Gary Sczerbaniewicz’s artwork installation at Big Orbit is a précis version of Dante’s Divine Comedy. Though it’s not clear just how much this parallel is intentional by the artist. The work is more immediately and explicitly referred to a story by Franz Kafka, “The Burrow,” a discourse by a mole—the little furry kind—on the subterranean abode he has constructed for himself, and the memorable Steve McQueen movie about a prisoner of war camp tunnel project, The Great Escape.

Moreover, Sczerbaniewicz’s previous work has expressed—and this work as well expresses—strong anti-religious sentiments, possibly in reaction to the artist’s traditional religious upbringing (just a guess). Whereas Dante’s epic is the epitome religious poem, a literary version of a medieval cathedral, with rows of stained glass windows presenting a summary complete course of instruction on the legends and teachings of the Catholic Church.

The new work is about burrow, tunnel, escape, but its considerable power derives more (than from Kafka or Steve McQueen) from a central paradigm of the western literary tradition, reaching back to Homer, ahead to James Joyce, but most dramatically and comprehensively expounded by Dante—the paradigm of death and rebirth. Descent into the dark nether world, region of the dead, but then—exceptionally—exit, return to light, to life.
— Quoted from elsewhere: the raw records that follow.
-- ==== Sys2Proof/Tests/Slice0.lean ====
section
/-! SUPPORT. Tests of the model on small states: the well-formedness checks refuse ill-formed commands; each statement with
hypotheses has a state that meets them, clause by clause, and where it is short what the command does there. Expected values
are worked out by hand from the rules named. -/

namespace Sys2Proof.Tests

open Sys2Proof Sys2Proof.Machine

/-! ### Helpers -/

/-- What a command leaves, as `f` sees it; nothing where it does not give a next state. -/
def after {α : Type} (i : Instr) (s : State) (f : State → α) : Option α :=
  match exec i s with
  | .next t => some (f t)
  | _ => none

/-- The conditions of `Goes`, decided. -/
def goesB (s : State) (n : Nat) (l : Line) (i : Instr) : Bool :=
  decide (n < 128) && decide (l.core = .press n) && !l.more && decide ((s.press n).st = .running) &&
    decide ((s.press n).run ≠ none) && decide ((s.press n).gathered = []) && s.lineReady n l (lineSlots l [i]) &&
    !s.listsWait (s.lc n l) (lineSlots l [i]) && decide (s.lineFault (s.lc n l) (lineSlots l [i]) = none) && (s.lc n l).guard

theorem goes_of_goesB {s : State} {n : Nat} {l : Line} {i : Instr} (h : goesB s n l i = true) : Goes s n l i := by
  simp only [goesB, Bool.and_eq_true, decide_eq_true_eq, Bool.not_eq_true'] at h
  obtain ⟨⟨⟨⟨⟨⟨⟨⟨⟨h1, h2⟩, h3⟩, h4⟩, h5⟩, h6⟩, h7⟩, h8⟩, h9⟩, h10⟩ := h
  exact ⟨h1, h2, h3, h4, h5, h6, h7, h8, h9, h10⟩

/-- The conditions of `OneSlot`, decided. -/
def oneB (s : State) (n : Nat) (l : Line) (i : Instr) : Bool := goesB s n l i && decide (s.openRegion n = none)

theorem one_of_oneB {s : State} {n : Nat} {l : Line} {i : Instr} (h : oneB s n l i = true) : OneSlot s n l i := by
  simp only [oneB, Bool.and_eq_true, decide_eq_true_eq] at h
  exact ⟨goes_of_goesB h.1, h.2⟩

def holdB : Hold → Bool
  | .none => true
  | .ending => true
  | .commit _ => true
  | .reject _ => true
  | _ => false

/-- The conditions of `Quiet`, decided. -/
def quietB (s : State) : Bool :=
  (s.presses.all fun e => !e.2.cur.away && holdB e.2.cur.hold && decide (e.2.cur.watch = none) &&
    (e.2.slotA.toList ++ e.2.slotB.toList).all fun x => !x.st.away) &&
  (s.comps.all fun e => decide (e.2.stall = [])) && decide (s.hostq = []) && decide (s.requests = []) &&
  (s.parts.all fun e => decide (e.2.jobs = [])) &&
  (s.placed.all fun e => e.2.asked || (!e.2.poison && decide (e.2.move ≠ some .fetch))) &&
  s.longops.all fun e => match e.2.kind with
    | .modelLoad _ _ => false
    | _ => true

theorem quiet_of_quietB {s : State} (h : quietB s = true) : Quiet s := by
  simp only [quietB, Bool.and_eq_true, List.all_eq_true, decide_eq_true_eq, Bool.not_eq_true', Bool.or_eq_true] at h
  obtain ⟨⟨⟨⟨⟨⟨h1, h2⟩, h3⟩, h4⟩, h5⟩, h6⟩, h7⟩ := h
  refine ⟨fun e he => ?_, h2, h3, h4, h5, h6, fun e he i t hk => ?_⟩
  · obtain ⟨⟨⟨a, b⟩, c⟩, d⟩ := h1 e he
    refine ⟨a, ?_, c, d⟩
    revert b; cases e.2.cur.hold <;> simp [holdB, Hold.quiet]
  · have h8 := h7 e he
    rw [hk] at h8
    cases h8

/-- The conditions of `Admitted`, decided. -/
def admitB (s : State) (o : OpRule) (r : MReq) : Bool :=
  decide (r.session < 1024) && s.sessionOpen r.session && decide (s.gate o r = none)

theorem admitted_of_admitB {s : State} {o : OpRule} {r : MReq} (h : admitB s o r = true) : Admitted s o r := by
  simp only [admitB, Bool.and_eq_true, decide_eq_true_eq] at h
  exact ⟨h.1.1, h.1.2, h.2⟩

/-- Where an address lies in plain local memory. -/
def placeB (s : State) (c : Nat) (k : Kind) (va : W64) (pa : Nat) : Bool :=
  match s.resolve c k va with
  | .ok (.mem a) => a == pa
  | _ => false

theorem place_of_placeB {s : State} {c : Nat} {k : Kind} {va : W64} {pa : Nat} (h : placeB s c k va pa = true) :
    s.resolve c k va = .ok (.mem pa) := by
  unfold placeB at h
  split at h
  · rename_i a ha; rw [ha, eq_of_beq h]
  · cases h

/-- The conditions of `PlainWord`, decided. -/
def wordB (s : State) (n : Nat) (c : Option Nat) (k : Kind) (va : W64) (pa size : Nat) : Bool :=
  placeB s (s.runCtx n) k va pa && decide (pa + size ≤ 2 ^ 48) && !s.waits c (.mem pa) size (decide (k = .wr)) && !s.isBad pa size &&
    !s.scalarBusy n (s.runCtx n)

theorem word_of_wordB {s : State} {n : Nat} {c : Option Nat} {k : Kind} {va : W64} {pa size : Nat}
    (h : wordB s n c k va pa size = true) : PlainWord s n c k va pa size := by
  simp only [wordB, Bool.and_eq_true, decide_eq_true_eq, Bool.not_eq_true'] at h
  obtain ⟨⟨⟨⟨h1, h2⟩, h3⟩, h4⟩, h5⟩ := h
  exact ⟨place_of_placeB h1, h2, h3, h4, h5⟩

/-- Running, decided. -/
def runB (s : State) (n : Nat) : Bool := decide (n < 128) && decide ((s.press n).run ≠ none)

/-- A page of code, and a page of data that may be read and written; context 0 has them at 0x10000 and 0x20000. -/
def code : Page := { rd := true, ex := true, tgt := .frame 0x100000 }
def data : Page := { rd := true, wr := true, tgt := .frame 0x200000 }
def ctxA : Ctx := { st := .active, pages := [(1, code), (2, data)] }

/-- Press 0 runs context 0 with the state `p`, at the code page. -/
def on (p : PressCtx) : State :=
  { ctxs := [(0, ctxA)], presses := [(0, { st := .running, run := some 0, cur := { p with pc := 0x10000 } })] }

/-- A Line of press 0 with a header that asks for nothing. -/
def ln : Line :=
  { core := .press 0, more := false, wait := 0, split := 0, lpred := 0, lneg := false, lpen := false, rsv := 0, imm := 0 }

/-- Slot fields: destination 3, sources 1 and 2. -/
def fA (sub : BitVec 7) : FormA := { slot := .s0, rd := 3, rs1 := 1, rs2 := 2, sub := sub }
def fB (imm : BitVec 13) : FormB := { slot := .s0, rd := 3, rs1 := 1, imm := imm }
def fS (imm : BitVec 13) : FormS := { slot := .s0, rs2 := 2, rs1 := 1, imm := imm }
def fT (td ts : BitVec 5) : TmF := { td, ts, nc := 0, mark := 0, markEn := false, xa := 0, xb := 0, rsv := 0 }
def fP (plat : BitVec 4) : PlF :=
  { tr := false, acc := false, plat, ta := 1, tw := 2, tile := 0, nc := 0, mark := 0, markEn := false, pm := 0, chk := false,
    pass := 0, rel := false, rsv := 0 }
def fR (fn : BitVec 6) : RlF :=
  { fn, td := 1, ta := 2, tb := 3, xs := 0, xsImm := false, pm := 0, pmn := false, pd := 1, nc := 0, mark := 0, markEn := false,
    xn := 1, bc := false, bcax := false, rsv := 0 }
def fC (xa xb xd : BitVec 6) (imm : BitVec 14) : CtF :=
  { cp := 0, cpn := false, xa, xb, xd, mark := 0, markEn := false, imm, rsv := 0 }

/-- A descriptor of a row in the case: `e0` elements of a format at `base`. -/
def row (base e0 fmt : Nat) : Desc :=
  BitVec.ofNat 512 (base + e0 * 2 ^ 128 + 2 ^ 160 + 2 ^ 192 + 2 ^ 224 + (fmt + 128) * 2 ^ 448)
/-- A descriptor of a matrix in the case, `e1` rows of `e0` elements, `s1` bytes apart. -/
def mat (base e0 e1 s1 fmt : Nat) : Desc :=
  BitVec.ofNat 512 (base + e0 * 2 ^ 128 + e1 * 2 ^ 160 + 2 ^ 192 + 2 ^ 224 + s1 * 2 ^ 256 + (fmt + 128) * 2 ^ 448)

set_option maxRecDepth 20000
set_option Elab.async false

/-! ### Well-formed commands -/

/-- A request of the management channel. -/
def rq (items : List (Nat × W64)) : MReq := { session := 0, reqId := 9, part := 0, items }

theorem test_wf_press : Instr.wf (.subtakeComplete 127) = true ∧ Instr.wf (.subtakeComplete 128) = false := by decide
theorem test_wf_chase : Instr.wf (.proofCommitEngine 15 63) = true ∧ Instr.wf (.proofCommitEngine 16 0) = false := by decide
theorem test_wf_region : Instr.wf (.proofRejectEngine 0 64) = false := by decide
theorem test_wf_line : Instr.wf (.alu ln (fA 0)) = true ∧
    Instr.wf (.alu { ln with core := .press 128 } (fA 0)) = false := by decide
theorem test_wf_compositor : Instr.wf (.jal { ln with core := .comp 63 } (fB 0)) = true ∧
    Instr.wf (.jal { ln with core := .comp 64 } (fB 0)) = false := by decide
theorem test_wf_tensor : Instr.wf (.copy { ln with core := .press 128 } (fT 0 0)) = false := by decide
theorem test_wf_platen : Instr.wf (.mm { ln with core := .press 128 } (fP 1)) = false := by decide
theorem test_wf_roller : Instr.wf (.scan { ln with core := .press 128 } (fR 0)) = false := by decide
theorem test_wf_control : Instr.wf (.br { ln with core := .press 128 } (fC 0 0 0 0)) = false := by decide
theorem test_wf_service : Instr.wf (.kernOpen { ln with core := .press 128 } (fC 0 0 0 0)) = false := by decide
theorem test_wf_channel : Instr.wf (.hbmPatrol 511 0 .good) = true ∧ Instr.wf (.hbmPatrol 512 0 .good) = false := by decide
theorem test_wf_partition : Instr.wf (.regulatorAdmit 7 .access ⟨0, 64, false, 0⟩ 0 0) = true ∧
    Instr.wf (.regulatorAdmit 8 .access ⟨0, 64, false, 0⟩ 0 0) = false := by decide
theorem test_wf_link : Instr.wf (.fecLockLoss 31) = true ∧ Instr.wf (.fecLockLoss 32) = false := by decide
theorem test_wf_linkcfg : Instr.wf (.quoinLinkCfgWrite .i3c 32 0) = false := by decide
theorem test_wf_session : Instr.wf (.segmentSend 1023) = true ∧ Instr.wf (.segmentSend 1024) = false := by decide
theorem test_wf_context : Instr.wf (.doorbell 4095) = true ∧ Instr.wf (.doorbell 4096) = false := by decide
theorem test_wf_suspect : Instr.wf (.suspectClear .i3c 1 0) = true ∧ Instr.wf (.suspectClear .i3c 2 0) = false := by decide
theorem test_wf_request : Instr.wf (.scrub (rq [])) = true ∧ Instr.wf (.scrub { rq [] with session := 1024 }) = false := by
  decide
theorem test_wf_item : Instr.wf (.scrub (rq [(65536, 0)])) = false := by decide

/-! ### Scalar slots -/

/-- x1 = 0x20010 in the data page, x2 = −1, p1 the predicate of even bits. -/
def sc : State := on { x := [(1, 0x20010), (2, BitVec.allOnes 64)], p := [(1, 0x5555)] }

theorem witness_IntegerResults :
    ([.alu ln (fA 0), .alu ln (fA 23), .addi ln (fB 0x1FFF), .andi ln (fB 0x1000), .ori ln (fB 1), .xori ln (fB 1), .slli ln (fB 63),
      .srli ln (fB 63), .srai ln (fB 1), .slti ln (fB 0), .lis ln (fB 4)] : List Instr).all (oneB sc 0 ln) = true ∧
    aluOp 23 (sc.x 0 1) (sc.x 0 2) = some 4 := by decide
theorem witness_NopsAdvance :
    ([.scalarNop ln .s1 0, .tmNop ln (fT 0 0), .plNop ln { fP 0 with ta := 0, tw := 0 }, .ctNop ln (fC 0 0 0 0)] : List Instr).all
      (oneB sc 0 ln) = true := by decide
theorem witness_PredicateResults :
    ([.cmp ln (fA 5), .plog ln (fA 3), .pget ln (fA 0), .pset ln (fA 0)] : List Instr).all (oneB sc 0 ln) = true := by decide
theorem witness_FloatResults :
    ([.fadd ln (fA 0), .fsub ln (fA 16), .fmul ln (fA 0), .fdiv ln (fA 0), .fsqrt ln { fA 0 with rs2 := 0 }, .fmin ln (fA 0), .fmax ln (fA 0),
      .fcmp ln (fA 5), .fcvt ln true { fA 0 with rs2 := 7 }] : List Instr).all (oneB sc 0 ln) = true ∧
    drawsFor 8 0 = false := by decide +kernel
theorem witness_StateRegisters :
    ([.rdcsr ln (fB 2), .rdcsr ln (fB 0), .wrcsr ln (fB 0x250), .tset ln (fB 7), .tget ln (fB 7)] : List Instr).all
      (oneB sc 0 ln) = true := by decide
theorem test_addi : after (.addi ln (fB 0x1FFF)) sc (fun t => ((t.pc 0).getX 3, (t.pc 0).pc)) = some (0x2000F, 0x10040) := by
  decide
theorem test_x0 : after (.addi ln { fB 1 with rd := 0 }) sc (fun t => (t.pc 0).getX 0) = some 0 := by decide

/-- x1 = 8 bytes below the end of the case. -/
def cs : State := on { x := [(1, 0x3FFF8), (2, 0x1122334455667788)] }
The piece is basically a winding tunnel you traverse on your back and backwards on a little roller cart of the sort auto mechanics use to insert themselves to work under a vehicle. It’s dark in the tunnel (most of the way, anyway), and there is garbled audio (snatches of the Kafka story, I was told) and a number of tunnel wall or ceiling dioramas of dream-like or more often nightmare-like scenes including a rustic cabin interior; a church interior horror scene, a tide of what looks like blood flowing down the church main aisle; a post-natural disaster devastation scene, like the Jersey shore in the aftermath of Sandy; what could be an abandoned mine shaft, a road not taken perhaps; and a stage set Freudian nightmare bedroom scene, with huge double bed, strangely pierced by a kind of twisted rope of white bed sheeting.

Bed sheeting is a feature and motif of the work, twisted and suspended from the ceiling along the whole length of the tunnel. You can use it to pull yourself along on your ride—upside down, backwards, on the roller cart—but at some point, maybe just after the strange vision of the similar rope of sheeting through the bed, you understand it as an umbilical cord. And the tunnel, the burrow, as a birth canal.

But then, following a final diorama presenting a small, indistinct picture, framed, or maybe mirror, imageless, suddenly, surprisingly, you pass from the area of darkness to an area of brilliant light, or more precisely, lights, plural, reminiscent of Dante’s heaven, his visual experience of which—through thirty-three epic cantos—is entirely of lights. Da luce a luce.

Further features of the installation include two towers, like the guard towers around the German prisoner of war camp in which the Steve McQueen character was detained; audio, garbled again, of dialogue from the movie (again I was told); and a pair of camera-like, periscope-like, attachments to the exterior of the tunnel that seem to—but don’t really—provide views into the interior.

An accompanying sheet of excerpts from the notebook of fictional Tunnel Master 2nd Class (and artist alter ego) T.D.H. Castle consists of declarations (with copious italicizations and capitalizations) ranging in style and substance from relatively straightforward (“The Tunnel is a feat of Subversive Engineering”) to slightly paranoid-sounding (“It is an open act of Rebellion in Defiance of a Monolithic Enemy”) to dubious as to meaning (“Outwardly it dons a peculiar yet unassuming presence; meanwhile its Interior is rife with Diligent Agency directed toward a Desperate Bid for the Forest of Freedom”).

The tunnel is an artistic refuge and survival mechanism vis-à-vis a world hostile or indifferent to the artist’s unique vision and aspirations, but the main effect aesthetic experience of this tunnel piece is a birth/rebirth experience, not as fantasy delusionist religious babble (with right-wing political overtones), but in an artwork that reimagines and reworks—consciously or unconsciously or subconsciously—the Dantean paradigm.

The Gary Sczerbaniewicz installation continues through June 9.